Dataset records
•••
-- ==== Sys2Proof/Machine/Port.lean ====
section
/-! DEFINITION. The block's port: the transactions that signals deliver become the host's, and the bytes that reads returned
go back as signals, both through the OPEN parameter BUS_PROTOCOL (00_scope.md R6; 92_eei_decisions.md D25; log 14). -/

namespace Sys2Proof.Machine

/-- A delivered transaction as an operation of the host's turn (45_host_commands.md R261, R262). -/
def transactionOp : BusTransaction → HostOp
  | .write off v => .write off v
  | .read off => .read off

/-- The operations that signals at the port amount to, in the order the protocol delivers them (20_memory.md R83). -/
def signalOps (w : Config.Signals) : List HostOp := (Config.busProtocol w).map transactionOp

/-- Signals arrive at the port: what they deliver comes after what the host has still to do (20_memory.md R83). -/
def State.withSignals (s : State) (w : Config.Signals) : State := s.setHost (s.env.host ++ signalOps w)

/-- The signals that return the bytes of the reads so far, the newest first (45_host_commands.md R262; log 5). -/
def State.answerSignals (s : State) : List Config.Signals := s.env.readLog.map fun (off, v) => Config.busAnswer off v

end Sys2Proof.Machine
end

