-- ==== Sys2Proof/Tests/Slice0.lean ====
section
/-! SUPPORT. Tests. The expected values are the spec's own (95_test_vectors.md and the rules named), and after them one
witness per obligation with hypotheses: concrete states and operands that meet them, at the ends of their ranges. -/

namespace Sys2Proof.Tests

open Sys2Proof.Machine

-- One test after the other: so many tests at once would each hold a thread of their own.
set_option Elab.async false

/-! ### Well-formed terms and the ill-formed ones the checks refuse -/

/-- 30_encoding.md R102: 0x04 is the first byte that spells no command, 0xFF the last; 0x03 spells one. -/
theorem test_wf_command_byte :
    commandByteDefined 0x03 = true ∧ commandByteDefined 0x04 = false ∧ commandByteDefined 0xFF = false := by decide

/-- 30_encoding.md R109: a key or block string has 32 digits; 15 and 17 bytes are refused. -/
theorem test_wf_hex_block :
    (HostLine.ldkey (List.replicate 16 0xAA)).wf = true ∧ (HostLine.ldkey (List.replicate 15 0xAA)).wf = false ∧
      (HostLine.ldblk (List.replicate 17 0xAA)).wf = false ∧ (HostLine.rdblk []).wf = false := by decide

/-- 30_encoding.md R109: the round key index of RDRK is 0..10. -/
theorem test_wf_round_key_index :
    (HostLine.rdrk 10 (List.replicate 16 0x00)).wf = true ∧ (HostLine.rdrk 11 (List.replicate 16 0x00)).wf = false ∧
      (HostLine.rdrk 0 (List.replicate 15 0x00)).wf = false := by decide

/-- 30_encoding.md R104: every command is well formed; it has no operand that could be wrong. -/
theorem test_wf_commands :
    Instr.wf .nop = true ∧ Instr.wf .expand = true ∧ Instr.wf .encrypt = true ∧ Instr.wf .decrypt = true := by decide

/-! ### Decoding, the words written out from 30_encoding.md R101 -/

theorem test_decode_nop : decode 0b00000000#8 = .ok .nop ∧ decodeTableWord 8 0b00000000 = some .nop := by decide

theorem test_decode_expand : decode 0b00000001#8 = .ok .expand ∧ decodeTableWord 8 0b00000001 = some .expand := by decide

theorem test_decode_encrypt : decode 0b00000010#8 = .ok .encrypt ∧ decodeTableWord 8 0b00000010 = some .encrypt := by
  decide

theorem test_decode_decrypt : decode 0b00000011#8 = .ok .decrypt ∧ decodeTableWord 8 0b00000011 = some .decrypt := by
  decide

/-- 30_encoding.md R102: reserved bytes are refused by name, the single bits above bit 1 among them. -/
theorem test_decode_reserved :
    decode 0x04#8 = .error (.reservedOpcode 0x04) ∧ decode 0x80#8 = .error (.reservedOpcode 0x80) ∧
      decode 0x81#8 = .error (.reservedOpcode 0x81) ∧ decode 0xFF#8 = .error (.reservedOpcode 0xFF) ∧
      decodeTableWord 8 0x07 = none := by decide

/-- 30_encoding.md R105: a command is one byte; the next byte is left over, and no byte is no command. -/
theorem test_decode_bytes :
    decodeBytes [0x02, 0x03] = .ok (.encrypt, [0x03]) ∧ decodeBytes [] = .error .noByte := by decide

/-- 30_encoding.md R103: no byte fits two rows of the opcode map. -/
theorem test_opcode_rows_disjoint :
    opcodeTable.Pairwise (fun p q => p.mask &&& q.mask &&& (p.pattern ^^^ q.pattern) ≠ 0#8) := by decide

/-! ### The sub-blocks, values of 95_test_vectors.md -/

/-- V-GF-1: the rows 0x53, 0xCA and 0xFF. -/
theorem test_gf_rows :
    [mul2 0x53, mul3 0x53, mul9 0x53, mul11 0x53, mul13 0x53, mul14 0x53] = [0xA6, 0xF5, 0xFD, 0x5B, 0xAA, 0x5F] ∧
      [mul2 0xCA, mul3 0xCA, mul9 0xCA, mul11 0xCA, mul13 0xCA, mul14 0xCA] = [0x8F, 0x45, 0xC0, 0x4F, 0xC5, 0x80] ∧
      [mul2 0xFF, mul3 0xFF, mul9 0xFF, mul11 0xFF, mul13 0xFF, mul14 0xFF] = [0xE5, 0x1A, 0x46, 0xA3, 0x97, 0x8D] := by
  decide

/-- V-SBOX-1: both tables at the ends, at a row's first entry and in the middle. -/
theorem test_sbox_entries :
    [sboxF 0x00, sboxF 0x10, sboxF 0x53, sboxF 0xC9, sboxF 0xFF] = [0x63, 0xCA, 0xED, 0xDD, 0x16] ∧
      [sboxI 0x00, sboxI 0x10, sboxI 0x63, sboxI 0xED, sboxI 0xFF] = [0x52, 0x7C, 0x00, 0x53, 0x7D] := by
  decide +kernel

/-- 41_sbox_rom.md R153 and V-SBOX-1: no entry is its address, nor its address's complement. -/
theorem test_sbox_no_fixed_point : ∀ x : Byte, sboxF x ≠ x ∧ sboxF x ≠ x ^^^ 0xFF := by decide +kernel

/-- V-PRIM-1: the column `2d26314c`, in both directions. -/
theorem test_mix_column :
    mixColumn (hexWord 0x2d26314c) = hexWord 0x4d7ebdf8 ∧ invMixColumn (hexWord 0x2d26314c) = hexWord 0xa05050d6 := by
  decide +kernel

/-- V-KEX-1 and V-KEX-2: the last round key from the one before it. -/
theorem test_last_round_keys :
    nextRoundKey (rcon 10) (hexBlock 0x549932d1f08557681093ed9cbe2c974e) = hexBlock 0x13111d7fe3944a17f307a78b4d2b30c5 ∧
      nextRoundKey (rcon 10) (hexBlock 0xac7766f319fadc2128d12941575c006e) =
        hexBlock 0xd014f9a8c9ee2589e13f0cc8b6630ca6 := by decide +kernel

/-- V-ENC-1, row ENC(1): the three steps of a round before its round key. -/
theorem test_encrypt_round_steps :
    subBytes (hexBlock 0x00102030405060708090a0b0c0d0e0f0) = hexBlock 0x63cab7040953d051cd60e0e7ba70e18c ∧
      shiftRows (hexBlock 0x63cab7040953d051cd60e0e7ba70e18c) = hexBlock 0x6353e08c0960e104cd70b751bacad0e7 ∧
      mixColumns (hexBlock 0x6353e08c0960e104cd70b751bacad0e7) = hexBlock 0x5f72641557f5bc92f7be3b291db9f91a := by
  decide +kernel

/-- V-DEC-1, row DEC(9): the three steps of a round after its round key. -/
theorem test_decrypt_round_steps :
    invMixColumns (hexBlock 0xe9f74eec023020f61bf2ccf2353c21c7) = hexBlock 0x54d990a16ba09ab596bbf40ea111702f ∧
      invShiftRows (hexBlock 0x54d990a16ba09ab596bbf40ea111702f) = hexBlock 0x5411f4b56bd9700e96a0902fa1bb9aa1 ∧
      invSubBytes (hexBlock 0x5411f4b56bd9700e96a0902fa1bb9aa1) = hexBlock 0xfde3bad205e5d0d73547964ef1fe37f1 := by
  decide +kernel
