-- ==== Sys2Proof/Machine/Bus.lean ====
section
/-! DEFINITION. What a host bus transaction asks of the block: an aligned access of 4 bytes is an operation word, any other is
refused (20_memory.md R62, R65; 60_exceptions.md R260). -/

namespace Sys2Proof.Machine

/-- The operation a transaction of `size` bytes carries. Refusal takes precedence over every register meaning
(60_exceptions.md R267). -/
def fetchOperation (size : Nat) (word : OpWord) : Except Refusal Instr :=
  if size = 4 then
    match decode word with
    | .ok i => .ok i
    | .error _ => .error .subWordOrMisaligned
  else .error .subWordOrMisaligned

/-- The transaction that carries the bits `w` of a row of opcode_table.json, its bits at `nbits` and above 0. -/
def tableAccess (nbits w : Nat) : EnvAction := .access 4 (BitVec.ofNat 45 (w % 2 ^ nbits))

end Sys2Proof.Machine
end

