-- ==== Sys2Proof/Machine/Unmapped.lean ====
section
/-! DEFINITION. Accesses to addresses that the register map does not list (20_memory.md R69, 30_encoding.md R108, R109). -/

namespace Sys2Proof.Machine

/-- R69: the read returns 0 and changes no state. -/
def execRdUnmapped (_ : Addr) (s : State) : Result := answer 0#32 s

/-- R69: the write is ignored. -/
def execWrUnmapped (_ : Addr) (s : State) : Result := .next s

end Sys2Proof.Machine
end

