/-! ### `rearm` -/

@[simp] theorem rearm_params (s : State) (i : Nat) : (rearm i s).params = s.params := rfl
@[simp] theorem rearm_counter (s : State) (i : Nat) : (rearm i s).counter = s.counter := rfl
@[simp] theorem rearm_channels (s : State) (i : Nat) :
    (rearm i s).channels = s.channels.modify i (rearmChannel s.params.floorUs s.counter) := rfl
@[simp] theorem rearm_almIntervalStg (s : State) (i : Nat) : (rearm i s).almIntervalStg = s.almIntervalStg := rfl
@[simp] theorem rearm_almParamStg (s : State) (i : Nat) : (rearm i s).almParamStg = s.almParamStg := rfl
@[simp] theorem rearm_almStatus (s : State) (i : Nat) : (rearm i s).almStatus = s.almStatus := rfl
@[simp] theorem rearm_buttons (s : State) (i : Nat) : (rearm i s).buttons = s.buttons := rfl
@[simp] theorem rearm_btnStageA (s : State) (i : Nat) : (rearm i s).btnStageA = s.btnStageA := rfl
@[simp] theorem rearm_btnStageB (s : State) (i : Nat) : (rearm i s).btnStageB = s.btnStageB := rfl
@[simp] theorem rearm_scanSkip (s : State) (i : Nat) : (rearm i s).scanSkip = s.scanSkip := rfl
@[simp] theorem rearm_skipRem (s : State) (i : Nat) : (rearm i s).skipRem = s.skipRem := rfl
@[simp] theorem rearm_scanCnt (s : State) (i : Nat) : (rearm i s).scanCnt = s.scanCnt := rfl
@[simp] theorem rearm_evq (s : State) (i : Nat) : (rearm i s).evq = s.evq := rfl
@[simp] theorem rearm_pinIn (s : State) (i : Nat) : (rearm i s).pinIn = s.pinIn := rfl
@[simp] theorem rearm_agenda (s : State) (i : Nat) : (rearm i s).agenda = s.agenda := rfl
@[simp] theorem rearm_draws (s : State) (i : Nat) : (rearm i s).draws = s.draws := rfl
@[simp] theorem rearm_readData (s : State) (i : Nat) : (rearm i s).readData = s.readData := rfl

/-! ### `resetBlock` -/

@[simp] theorem resetBlock_params (s : State) : (resetBlock s).params = s.params := rfl
@[simp] theorem resetBlock_counter (s : State) : (resetBlock s).counter = (State.resetOf s.params).counter := rfl
@[simp] theorem resetBlock_channels (s : State) : (resetBlock s).channels = (State.resetOf s.params).channels := rfl
@[simp] theorem resetBlock_almIntervalStg (s : State) :
    (resetBlock s).almIntervalStg = (State.resetOf s.params).almIntervalStg := rfl
@[simp] theorem resetBlock_almParamStg (s : State) : (resetBlock s).almParamStg = (State.resetOf s.params).almParamStg := rfl
@[simp] theorem resetBlock_almStatus (s : State) : (resetBlock s).almStatus = (State.resetOf s.params).almStatus := rfl
@[simp] theorem resetBlock_buttons (s : State) : (resetBlock s).buttons = (State.resetOf s.params).buttons := rfl
@[simp] theorem resetBlock_btnStageA (s : State) : (resetBlock s).btnStageA = (State.resetOf s.params).btnStageA := rfl
@[simp] theorem resetBlock_btnStageB (s : State) : (resetBlock s).btnStageB = (State.resetOf s.params).btnStageB := rfl
@[simp] theorem resetBlock_scanSkip (s : State) : (resetBlock s).scanSkip = (State.resetOf s.params).scanSkip := rfl
@[simp] theorem resetBlock_skipRem (s : State) : (resetBlock s).skipRem = (State.resetOf s.params).skipRem := rfl
@[simp] theorem resetBlock_scanCnt (s : State) : (resetBlock s).scanCnt = (State.resetOf s.params).scanCnt := rfl
@[simp] theorem resetBlock_evq (s : State) : (resetBlock s).evq = (State.resetOf s.params).evq := rfl
@[simp] theorem resetBlock_pinIn (s : State) : (resetBlock s).pinIn = s.pinIn := rfl
@[simp] theorem resetBlock_agenda (s : State) : (resetBlock s).agenda = s.agenda := rfl
@[simp] theorem resetBlock_draws (s : State) : (resetBlock s).draws = s.draws := rfl
@[simp] theorem resetBlock_readData (s : State) : (resetBlock s).readData = (State.resetOf s.params).readData := rfl

/-! ### `groupScan`: it changes `SKIP_REM` alone, or the buttons, the queue and `SCAN_CNT` -/

@[simp] theorem groupScan_params (s : State) : (groupScan s).params = s.params := by unfold groupScan; split <;> rfl
@[simp] theorem groupScan_counter (s : State) : (groupScan s).counter = s.counter := by unfold groupScan; split <;> rfl
@[simp] theorem groupScan_channels (s : State) : (groupScan s).channels = s.channels := by unfold groupScan; split <;> rfl
@[simp] theorem groupScan_almIntervalStg (s : State) : (groupScan s).almIntervalStg = s.almIntervalStg := by unfold groupScan; split <;> rfl
@[simp] theorem groupScan_almParamStg (s : State) : (groupScan s).almParamStg = s.almParamStg := by unfold groupScan; split <;> rfl
@[simp] theorem groupScan_almStatus (s : State) : (groupScan s).almStatus = s.almStatus := by unfold groupScan; split <;> rfl
@[simp] theorem groupScan_btnStageA (s : State) : (groupScan s).btnStageA = s.btnStageA := by unfold groupScan; split <;> rfl
@[simp] theorem groupScan_btnStageB (s : State) : (groupScan s).btnStageB = s.btnStageB := by unfold groupScan; split <;> rfl
@[simp] theorem groupScan_scanSkip (s : State) : (groupScan s).scanSkip = s.scanSkip := by unfold groupScan; split <;> rfl
@[simp] theorem groupScan_pinIn (s : State) : (groupScan s).pinIn = s.pinIn := by unfold groupScan; split <;> rfl
@[simp] theorem groupScan_agenda (s : State) : (groupScan s).agenda = s.agenda := by unfold groupScan; split <;> rfl
@[simp] theorem groupScan_draws (s : State) : (groupScan s).draws = s.draws := by unfold groupScan; split <;> rfl
@[simp] theorem groupScan_readData (s : State) : (groupScan s).readData = s.readData := by unfold groupScan; split <;> rfl

/-! ### The reset state -/

@[simp] theorem State.resetOf_params (p : Params) : (State.resetOf p).params = p := rfl
@[simp] theorem State.resetOf_counter (p : Params) : (State.resetOf p).counter = 0 := rfl
@[simp] theorem State.resetOf_channels (p : Params) : (State.resetOf p).channels = List.replicate p.nalm Channel.reset := rfl
@[simp] theorem State.resetOf_almIntervalStg (p : Params) : (State.resetOf p).almIntervalStg = 0 := rfl
@[simp] theorem State.resetOf_almParamStg (p : Params) : (State.resetOf p).almParamStg = 0 := rfl
@[simp] theorem State.resetOf_almStatus (p : Params) : (State.resetOf p).almStatus = 0 := rfl
@[simp] theorem State.resetOf_buttons (p : Params) : (State.resetOf p).buttons = List.replicate p.nbtn Button.reset := rfl
@[simp] theorem State.resetOf_btnStageA (p : Params) : (State.resetOf p).btnStageA = 0 := rfl
@[simp] theorem State.resetOf_btnStageB (p : Params) : (State.resetOf p).btnStageB = 0 := rfl
@[simp] theorem State.resetOf_scanSkip (p : Params) : (State.resetOf p).scanSkip = 0 := rfl
@[simp] theorem State.resetOf_skipRem (p : Params) : (State.resetOf p).skipRem = 0 := rfl
@[simp] theorem State.resetOf_scanCnt (p : Params) : (State.resetOf p).scanCnt = 0 := rfl
@[simp] theorem State.resetOf_evq (p : Params) : (State.resetOf p).evq = [] := rfl
@[simp] theorem State.resetOf_pinIn (p : Params) : (State.resetOf p).pinIn = 0 := rfl
@[simp] theorem State.resetOf_agenda (p : Params) : (State.resetOf p).agenda = [] := rfl
@[simp] theorem State.resetOf_draws (p : Params) : (State.resetOf p).draws = 0 := rfl
@[simp] theorem State.resetOf_readData (p : Params) : (State.resetOf p).readData = none := rfl

end Sys2Proof.Machine
end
•••
> _WHAT YOU WILL DO_
Look back at the entries above. Retype the line with "s.params).btnStageB := rfl", the line with "s.params).scanSkip := rfl", and all lines in between.

> _EXERCISE RESULT_
@[simp] theorem resetBlock_btnStageB (s : State) : (resetBlock s).btnStageB = (State.resetOf s.params).btnStageB := rfl
@[simp] theorem resetBlock_scanSkip (s : State) : (resetBlock s).scanSkip = (State.resetOf s.params).scanSkip := rfl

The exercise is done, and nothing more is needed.